-- ==== Sys2Proof/Machine/PullSamples.lean ====
section
/-!
DEFINITION. What a Pull Controller makes of one sample, and a Calibration Unit of one sample of a
calibration pull (04_pulls.md R68 to R78, 06 R115, R118). Pure functions of the block's registers.
-/

namespace Sys2Proof.Machine

/-! ## The fault latch (R67, R80) -/

/-- A fault put into the latch, once (R67). -/
def latchAdd (f : PullFault) (l : List PullFault) : List PullFault :=
  if l.contains f then l else l ++ [f]

/-- The highest-ranked fault of a latch (R80). -/
def reported : List PullFault → Option PullFault
  | [] => none
  | f :: rest =>
    match reported rest with
    | some g => if f.rank ≤ g.rank then some f else some g
    | none => some f

/-- The further-faults flag: the latch holds more than one fault (R80). -/
def further (l : List PullFault) : Bool := decide (1 < l.length)

/-- An error-type fault, ranks 1 to 6 (R80). -/
def PullFault.isError (f : PullFault) : Bool := decide (f.rank ≤ 6)

/-! ## The null stage (R71, R95) -/

/-- The calibrated values of the active raw traces (R71, R112). -/
def calibrateAll (gains : Eight (Option GainRot)) (raw : RawSample) : Eight (Option Sig) :=
  Eight.ofFn (fun r =>
    match gains.get r, raw.get r with
    | some g, some v => some (calibrate g v)
    | _, _ => none)

/-- The running sums with one more sample (R71). -/
def addToSums (sums : Eight (Option Vec)) (sigs : Eight (Option Sig)) : Eight (Option Vec) :=
  Eight.ofFn (fun r =>
    match sigs.get r with
    | some x =>
      let v := (sums.get r).getD ⟨0, 0⟩
      some ⟨v.x + x.value.x, v.y + x.value.y⟩
    | none => none)

/-- The sums so far; none before the first sample. -/
def Null.sums : Null → Eight (Option Vec)
  | .summing sums => sums
  | _ => Eight.ofFn (fun _ => none)

/-- The null vectors of the sums of 16 samples (R71, R95). -/
def nullsOf (sums : Eight (Option Vec)) : Eight (Option Vec) :=
  Eight.ofFn (fun r => (sums.get r).map nullOfSum)

/-- The null after sample number `n`, from 1 to 16 (R71). -/
def Null.add (z : Null) (n : Nat) (sigs : Eight (Option Sig)) : Null :=
  let sums := addToSums z.sums sigs
  if n < Config.nullSamples then .summing sums else .formed (nullsOf sums)

/-- The null vector of a trace, once formed. -/
def Null.vector (z : Null) (r : RawTrace) : Option Vec :=
  match z with
  | .formed nulls => nulls.get r
  | _ => none

/-! ## The sampling stage (R72) -/

/-- The calibrated, nulled value of a raw trace (R72). -/
def nulledTrace (z : Null) (sigs : Eight (Option Sig)) (r : RawTrace) : Option Sig :=
  match sigs.get r, z.vector r with
  | some x, some v => some (nulled x v)
  | _, _ => none

/-- The mix of a definition under a coefficient (R72, R98). -/
def mixTrace (z : Null) (sigs : Eight (Option Sig)) (d : Option MixDef) (k : Option Coef) :
    Option Sig :=
  match d, k with
  | some d, some k =>
    match nulledTrace z sigs d.primary, nulledTrace z sigs d.secondary with
    | some p, some q => some (mixValue k p q)
    | _, _ => none
  | _, _ => none

/-- The value of the detection or support trace at a sample (R72). -/
def traceValue (u : CalUnit) (tp : TubePull) (z : Null) (sigs : Eight (Option Sig)) :
    Trace → Option Sig
  | .raw r => nulledTrace z sigs r
  | .m1 => mixTrace z sigs tp.mix u.mix1
  | .m2 => mixTrace z sigs tp.mix u.mix2

/-- The support counter at a sample (R73). -/
def PullCtl.countSupport (k : PullCtl) (pos : Nat) (v : Vec) (threshold : Nat) : PullCtl :=
  if k.armed then
    if atOrAbove v threshold then
      { k with
        armed := false
        supports := k.supports + 1
        supportAt :=
          if k.supportAt.length < Config.supportsKept then k.supportAt ++ [pos] else k.supportAt }
    else k
  else if belowHalf v threshold then { k with armed := true } else k

/-! ## Indications (R74 to R78) -/

/-- The least amplitude of a list of records, no more than `m`. -/
def leastAmplitude : List Found → Nat → Nat
  | [], m => m
  | f :: rest, m => leastAmplitude rest (min f.amplitude m)

/-- The list without the last record of an amplitude. -/
def dropLastOf (a : Nat) : List Found → List Found
  | [] => []
  | f :: rest =>
    if rest.any (fun g => g.amplitude == a) then f :: dropLastOf a rest
    else if f.amplitude = a then rest
    else f :: dropLastOf a rest

/-- A record offered to the pull buffer: a full buffer drops, of the 25, the record of smallest
amplitude, and of several the one that closed last (R77). -/
def offer (buffer : List Found) (f : Found) : List Found :=
  if buffer.length < Config.bufferMax then buffer ++ [f]
  else dropLastOf (leastAmplitude buffer f.amplitude) (buffer ++ [f])

/-- The record of a window (R76). The centre of n samples is number (n + 1) / 2 or n / 2, which is
place (n - 1) / 2 counted from 0. -/
def recordOf (w : List WindowSample) (trace : Trace) (long : Bool) : Found :=
  let vals := w.map WindowSample.value
  { position := ((w[(w.length - 1) / 2]?).map WindowSample.position).getD 0
    trace := trace
    amplitude := peakAmplitude vals
    phase := peakPhase vals
    clipped := w.any WindowSample.clipped
    long := long }

/-- An indication closes: its record is counted and offered to the buffer (R76). -/
def PullCtl.close (k : PullCtl) (w : List WindowSample) (trace : Trace) (long : Bool)
    (next : Detector) : PullCtl :=
  { k with
    found := k.found + 1
    buffer := offer k.buffer (recordOf w trace long)
    detector := next }

/-- A sample appended to a window is checked against the saturation policy (R78). -/
def PullCtl.saturate (k : PullCtl) (policy : Policy) (x : Sig) : PullCtl :=
  if policy = .unmasked ∧ x.clipped = true then { k with latch := latchAdd .saturated k.latch }
  else k

/-- The detector at a sample (R74, R75). -/
def PullCtl.detect (k : PullCtl) (tp : TubePull) (pos : Nat) (x : Sig) : PullCtl :=
  let ws : WindowSample := ⟨pos, x.value, x.clipped⟩
  match k.detector with
  | .armed =>
    if atOrAbove x.value tp.openT then
      ({ k with detector := .opened [ws] }).saturate tp.policy x
    else k
  | .opened w =>
    let w' := w ++ [ws]
    let k' := k.saturate tp.policy x
    if below x.value tp.closeT then k'.close w' tp.detection false .armed
    else if w'.length = Config.windowMax then k'.close w' tp.detection true .blocked
    else { k' with detector := .opened w' }
  | .blocked => if below x.value tp.closeT then { k with detector := .armed } else k

/-! ## A sample, and a step (R68) -/

/-- A sample of a tube pull at a position in 0.5 mm steps (R71, R72). -/
def PullCtl.tubeSample (u : CalUnit) (tp : TubePull) (raw : RawSample) (k : PullCtl) (pos : Nat) :
    PullCtl :=
  let n := k.samples + 1
  let sigs := calibrateAll u.gains raw
  let k' := { k with samples := n }
  if n ≤ Config.nullSamples then { k' with null := k.null.add n sigs }
  else
    let k1 :=
      match traceValue u tp k.null sigs tp.support with
      | some x => k'.countSupport pos x.value tp.supportT
      | none => k'
    match traceValue u tp k.null sigs tp.detection with
    | some x => k1.detect tp pos x
    | none => k1

/-- The samples of a step in the order handed on; a latched fault stops the processing of the remaining
ones (R68). Those were handed on, and raise the samples taken all the same: the number the result record
reports is the number of samples handed on (R64, R90; DEDUCED, assumption log 22). -/
def tubeStep (u : CalUnit) (tp : TubePull) (raw : RawSample) : List Nat → PullCtl → PullCtl
  | [], k => k
  | pos :: rest, k =>
    if k.latch.isEmpty then tubeStep u tp raw rest (k.tubeSample u tp raw pos)
    else { k with samples := k.samples + (rest.length + 1) }

/-- The lowest and highest step of the window about a position of the standard (R115). -/
def windowSteps (centre half : Nat) : Nat × Nat := (2 * (centre - half), 2 * (centre + half))

/-- A step lies in the window about a position of the standard (R115). -/
def inWindow (centre half pos : Nat) : Bool :=
  decide ((windowSteps centre half).1 ≤ pos ∧ pos ≤ (windowSteps centre half).2)

/-- The capture with one more sample, of number `n` at step `pos` (R118). -/
def Capture.take (k : Capture) (n pos : Nat) (raw : RawSample) : Capture :=
  match k.standard with
  | none => k
  | some d =>
    { k with
      nulls := if n ≤ Config.nullSamples then k.nulls ++ [raw] else k.nulls
      hole := if inWindow d.hole d.half pos then k.hole ++ [raw] else k.hole
      ring := if inWindow d.ring d.half pos then k.ring ++ [raw] else k.ring }

/-- The samples of a step of a calibration pull: counted by the Pull Controller, captured by the
Calibration Unit (R89, R118). -/
def calStep (raw : RawSample) : List Nat → Nat → Capture → Nat × Capture
  | [], n, k => (n, k)
  | pos :: rest, n, k => calStep raw rest (n + 1) (k.take (n + 1) pos raw)

/-- The sample an output gives: the raw values of the active slots (R55, R60). -/
def sampleOf (slots : Quad (Option Nat)) (values : Eight Raw) : RawSample :=
  Eight.ofFn (fun r => if traceActive slots r then some (values.get r) else none)

end Sys2Proof.Machine
end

______

**WORK ORDER**
Could you reproduce exactly the lines of the entries above, from the one with "def PullCtl.tubeSample (u" through the one with "def windowSteps (centre", and nothing else?

**PROBLEM SOLUTION**
def PullCtl.tubeSample (u : CalUnit) (tp : TubePull) (raw : RawSample) (k : PullCtl) (pos : Nat) :
    PullCtl :=
  let n := k.samples + 1
  let sigs := calibrateAll u.gains raw
  let k' := { k with samples := n }
  if n ≤ Config.nullSamples then { k' with null := k.null.add n sigs }
  else
    let k1 :=
      match traceValue u tp k.null sigs tp.support with
      | some x => k'.countSupport pos x.value tp.supportT
      | none => k'
    match traceValue u tp k.null sigs tp.detection with
    | some x => k1.detect tp pos x
    | none => k1

/-- The samples of a step in the order handed on; a latched fault stops the processing of the remaining
ones (R68). Those were handed on, and raise the samples taken all the same: the number the result record
reports is the number of samples handed on (R64, R90; DEDUCED, assumption log 22). -/
def tubeStep (u : CalUnit) (tp : TubePull) (raw : RawSample) : List Nat → PullCtl → PullCtl
  | [], k => k
  | pos :: rest, k =>
    if k.latch.isEmpty then tubeStep u tp raw rest (k.tubeSample u tp raw pos)
    else { k with samples := k.samples + (rest.length + 1) }

/-- The lowest and highest step of the window about a position of the standard (R115). -/
def windowSteps (centre half : Nat) : Nat × Nat := (2 * (centre - half), 2 * (centre + half))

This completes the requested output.